- _EXERCISE DATA_
-- ==== Sys2Proof/Machine/FramePath.lean ====
section
/-!
DEFINITION. Machine/FramePath.lean: a frame from its first bit to its enqueue (R14, R98–R104, R119, R129–R130, R159–R175,
R237–R238, R258, R264–R272).
-/

namespace Sys2Proof.Machine

/-! ### Arrival -/

/-- Why a port admits no frame (R28, R52, R69, R81, R85, R98, R103, R462): the reason its frames are dropped with, or none.  A frame that
the stop of admission loses is counted as a congestion drop, as R476 has every frame not delivered counted (DEDUCED, assumption log 14). -/
def State.notAdmitted (s : State) (p : Nat) : Option Nat :=
  if (p < 64 ∨ p = 65) ∧ (!s.flag (MAC_STATUS_LINK p) ∨ s.flag (MAC_STATUS_SHUTDOWN p) ∨ !s.flag (MAC_CTL_EN p)) then some tRX_PORT_DOWN
  else if !s.forwards || s.mode.admitStop || (s.load.leap == 1 && decide (p < 64)) then some tRX_CONGESTION
  else none

/-- The ingress timestamp of a first bit that arrives now (R115, R293). -/
def State.ingressTs (s : State) (p : Nat) : Nat :=
  (((s.localNs : Int) * 1000 + signedOf 16 (s.getF (MAC_TS_ADJ_RX_ADJ p))) / 1000).toNat

/-- The combined fields at hand-over (R174). -/
def freshRes : Resolved :=
  { fwdOp := 0, dest := 0, locked := false, tc := 0, dp := 0, copyHost := false, mirror := false, profile := 0 }

/-- A frame at its first bit. -/
def newFrame (fid port at_ ts writer : Nat) : Frame :=
  { fid := fid, port := port, arriveAt := at_, ts := ts, phase := .waiting, preempt := false, macsec := false, inject := false,
    recirc := false, bytes := [], raw := [], sec := none, wire := 0, ended := false, gen := 0, flags := 0, layers := [], keys := List.replicate 128 0,
    pos := 0, looking := false, res := freshRes, stream := none, seq := none, list := [], beads := [], writer := writer, pool := 0,
    admitted := 0, why := none, dropCode := none, counted := false, l4full := false, txTag := none, meters := [], vhdr := [], inTc := 0,
    filtered := false, learn := none, lookAt := 0 }

/-- FRAME_ARRIVAL (R14, R98, R115, R268): one of the three ingress writers of the port's quadrant takes the frame; which one comes
with the command (DEDUCED, assumption log 22).  An identifier in use names no new frame. -/
def execFrameArrival (fid port : Nat) (preempt : Bool) (writer : Nat) (vhdr : List Byte) (s : State) : Host.Outcome State Fault Refusal :=
  .next (if (s.frame fid).isSome ∨ !s.ports.any (fun x => x.port == port && x.mode != 0) then s
    else
      let f := newFrame fid port s.now (s.ingressTs port) (0x300 + 3 * s.quadOf port + writer % 3)
      let f := { f with preempt := preempt, vhdr := vhdr }
      let f := if f.replica then { f with stream := some f.ropeHandle } else f
      match s.notAdmitted port with
      | some why => { s with frames := s.frames ++ [{ f with phase := .dropped, why := some why }] }
      | none => { s with frames := s.frames ++ [f] })

/-! ### Parsing -/

/-- Enough of a frame has come for it to be parsed: on a front port its EtherType, which tells a MAC control frame (R106; DEDUCED, assumption
log 89), elsewhere a byte. -/
def Frame.known (f : Frame) : Bool := f.ended || (if f.port < 64 then decide (14 ≤ f.bytes.length) else !f.bytes.isEmpty)

/-- PARSE_THREAD_START (R106, R129, R132, R154, R162, R168): on the engine with more free slots, stamped with the current generation; the
root node's entry and layer. (DEDUCED, assumption log 22) -/
def execParseThreadStart (fid slot : Nat) (s : State) : Host.Outcome State Fault Refusal :=
  .next (match s.frame fid with
    | none => s
    | some f =>
      if f.phase ≠ .waiting ∨ f.known = false ∨ f.macControl = true then s
      else
        let q := s.quadOf f.port
        match s.pickEngine (4 * q) (4 * q + 1) with
        | none => s
        | some e =>
          if !(s.freeSlots e).contains slot then s
          else
            let root := s.node 0
            let ls := match root with | some n => if n.record then [{ kind := n.kind, off := 0 }] else [] | none => []
            let f := { f with phase := .parsing, gen := s.curGen, layers := ls }
            let t := (s.putFrame f).startThread e slot (.frame fid) ((root.map (·.entry)).getD 0)
            (t.count (PRS_Q_FRAMES_COUNT q) 1).evt q 1 f.port 15)

/-- PARSE_SLOT_TIMEOUT (R129): 64 core cycles without a free slot; of the quadrant's two parse engines the first counts the frame
(DESIGN CHOICE, assumption log 96). -/
def execParseSlotTimeout (fid : Nat) (s : State) : Host.Outcome State Fault Refusal :=
  .next (match s.frame fid with
    | none => s
    | some f =>
      let q := s.quadOf f.port
      if f.phase = .waiting ∧ f.macControl = false ∧ f.arriveAt + tCyc 64 ≤ s.now ∧ s.pickEngine (4 * q) (4 * q + 1) = none then
        (s.count (HSQ_NOSLOT_CNT_COUNT (4 * q)) 1).dropFrame fid tRX_CONGESTION
      else s)

/-- An earlier frame of the same port that has been neither handed over nor dropped (R130). -/
def State.earlierHeld (s : State) (f : Frame) : Bool :=
  (s.frames.takeWhile (fun x => x.fid != f.fid)).any (fun x => x.port == f.port && !x.macControl &&
    (x.phase == .waiting || x.phase == .parsing || x.phase == .parsed))

/-- KEY_SET_HANDOVER (R130, R161, R174, R258): the class is taken, and the beads of the bytes that have come are requested. -/
def execKeySetHandover (fid : Nat) (s : State) : Host.Outcome State Fault Refusal :=
  .next (match s.frame fid with
    | none => s
    | some f =>
      if f.phase ≠ .parsed ∨ s.earlierHeld f = true then s
      else
        let t := s.putFrame { (s.classify f) with phase := .station, pos := 0 }
        State.claimBeads 64 (t.maxF (PRS_Q_PEAK_NS_NS (s.quadOf f.port)) ((s.now - f.arriveAt) / 27)) fid)

/-! ### Stations -/

/-- A table's lookups fetch from DRAM: a tree table, or an exact flow table with a DRAM extension (R177, R185). -/
def State.tableFetches (s : State) (k : Nat) : Bool :=
  s.tblKind k == 5 || (s.tblKind k == 3 && s.getF (DRC_RGN_TBL_SIZE_MIB k) != 0)

/-- The station at a position looks up a table that fetches from DRAM. -/
def State.fetchStation (s : State) (q n : Nat) : Bool :=
  let kind := s.getF (CLS_Q_POS_KIND q n)
  kind != 0 && kind != 4 && kind != 5 && s.tableFetches (s.getF (CLS_Q_POS_TABLE q n))

/-- The outstanding DRAM fetches of a quadrant's tree and exact flow stations (R185): one for each of its lookups under way there, since
the fetches of a walk are serial.  (DEDUCED, assumption log 98) -/
def State.fetchCount (s : State) (q : Nat) : Nat :=
  (s.frames.filter (fun f => s.quadOf f.port == q && f.phase == .station && f.looking && s.fetchStation q f.pos)).length +
  (s.copies.filter (fun c => s.quadOf c.port == q && c.phase == .station && c.looking && s.fetchStation q c.pos)).length +
  ((s.threads.filter (fun th => th.eng != 16 && th.eng / 4 == q)).map (fun th => (th.results.filter (fun r => match r with
    | .issued k _ _ => s.tableFetches k | _ => false)).length)).sum

/-- A station of a quadrant accepts no new frame while all 256 DRAM fetches are in use (R185), or, a TCAM station, while its quadrant
restarts (R218); the frame waits upstream. -/
def State.fetchFull (s : State) (q n : Nat) : Bool :=
  (s.fetchStation q n && decide (256 ≤ s.fetchCount q)) || (s.getF (CLS_Q_POS_KIND q n) == 2 && s.restarting q)

/-- A station has work: its clock restarts after 64 cycles without any (R23), which event 11h counts. -/
def State.works (s : State) (q n : Nat) : State :=
  let last := (s.tly.workAt.lookup (16 * q + n)).getD 0
  let t := { s with tly := { s.tly with workAt := sput s.tly.workAt (16 * q + n) s.now } }
  if last + tCyc 64 ≤ s.now then t.evt q 0x11 0 n else t

/-- A station issues its lookup for a frame: 02h, or it lets the frame pass where the image gives the position no station. -/
def State.frameLookup (s : State) (f : Frame) : State :=
  let q := s.quadOf f.port
  if f.phase ≠ .station ∨ f.looking = true ∨ 10 ≤ f.pos ∨ s.fetchFull q f.pos = true then s
  else ((s.works q f.pos).putFrame { f with looking := true, lookAt := s.now }).evt q 2 0 f.pos

/-- STATION_LOOKUP (R170): for a frame in front of an ingress station, or a copy in front of an egress station. -/
def execStationLookup (l : Look) (s : State) : Host.Outcome State Fault Refusal :=
  .next (match l with
    | .frame fid => (match s.frame fid with | some f => s.frameLookup f | none => s)
    | .copy fid p =>
      (match s.copy fid p with
       | some c => if c.phase = .station ∧ c.looking = false ∧ c.pos < 14 ∧ s.fetchFull (s.quadOf p) c.pos = false then
           ((s.works (s.quadOf p) c.pos).putCopy { c with looking := true, lookAt := s.now }).evt (s.quadOf p) 2 0 c.pos else s
       | none => s)
    | .thread _ _ _ => s)

/-- An earlier frame of the same port stands at this position or before it (R170). -/
def State.earlierBehind (s : State) (f : Frame) : Bool :=
  (s.frames.takeWhile (fun x => x.fid != f.fid)).any (fun x => x.port == f.port && x.phase == .station && decide (x.pos ≤ f.pos))

/-- The result of a frame's lookup: hits and misses are counted, the results combine, and the frame moves on (R170–R174). -/
def State.frameResult (s : State) (f : Frame) (confirmFail : Bool) : State :=
  let q := s.quadOf f.port
  let p : Pass := { res := f.res, keys := f.keys, drop := false }
  match s.station q f.pos f.gen f p confirmFail with
  | (none, t) => t.dropFrame f.fid tRX_CONGESTION
  | (some (hit, ws, g), t) =>
    let t := (t.works q f.pos).evt q (if hit then 3 else 4) 0 f.pos
    let r := t.combineAll q false ws p
    let pos := f.pos + 1
    r.2.putFrame { g with res := r.1.res, keys := r.1.keys, looking := false, pos := pos, phase := if pos = 10 then .resolving else .station }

- _WHAT THE TASK ASKS_
Pull every line that holds the string "freshRes" out of the records.

- _REPLY TO THE EXERCISE_
def freshRes : Resolved :=
    pos := 0, looking := false, res := freshRes, stream := none, seq := none, list := [], beads := [], writer := writer, pool := 0,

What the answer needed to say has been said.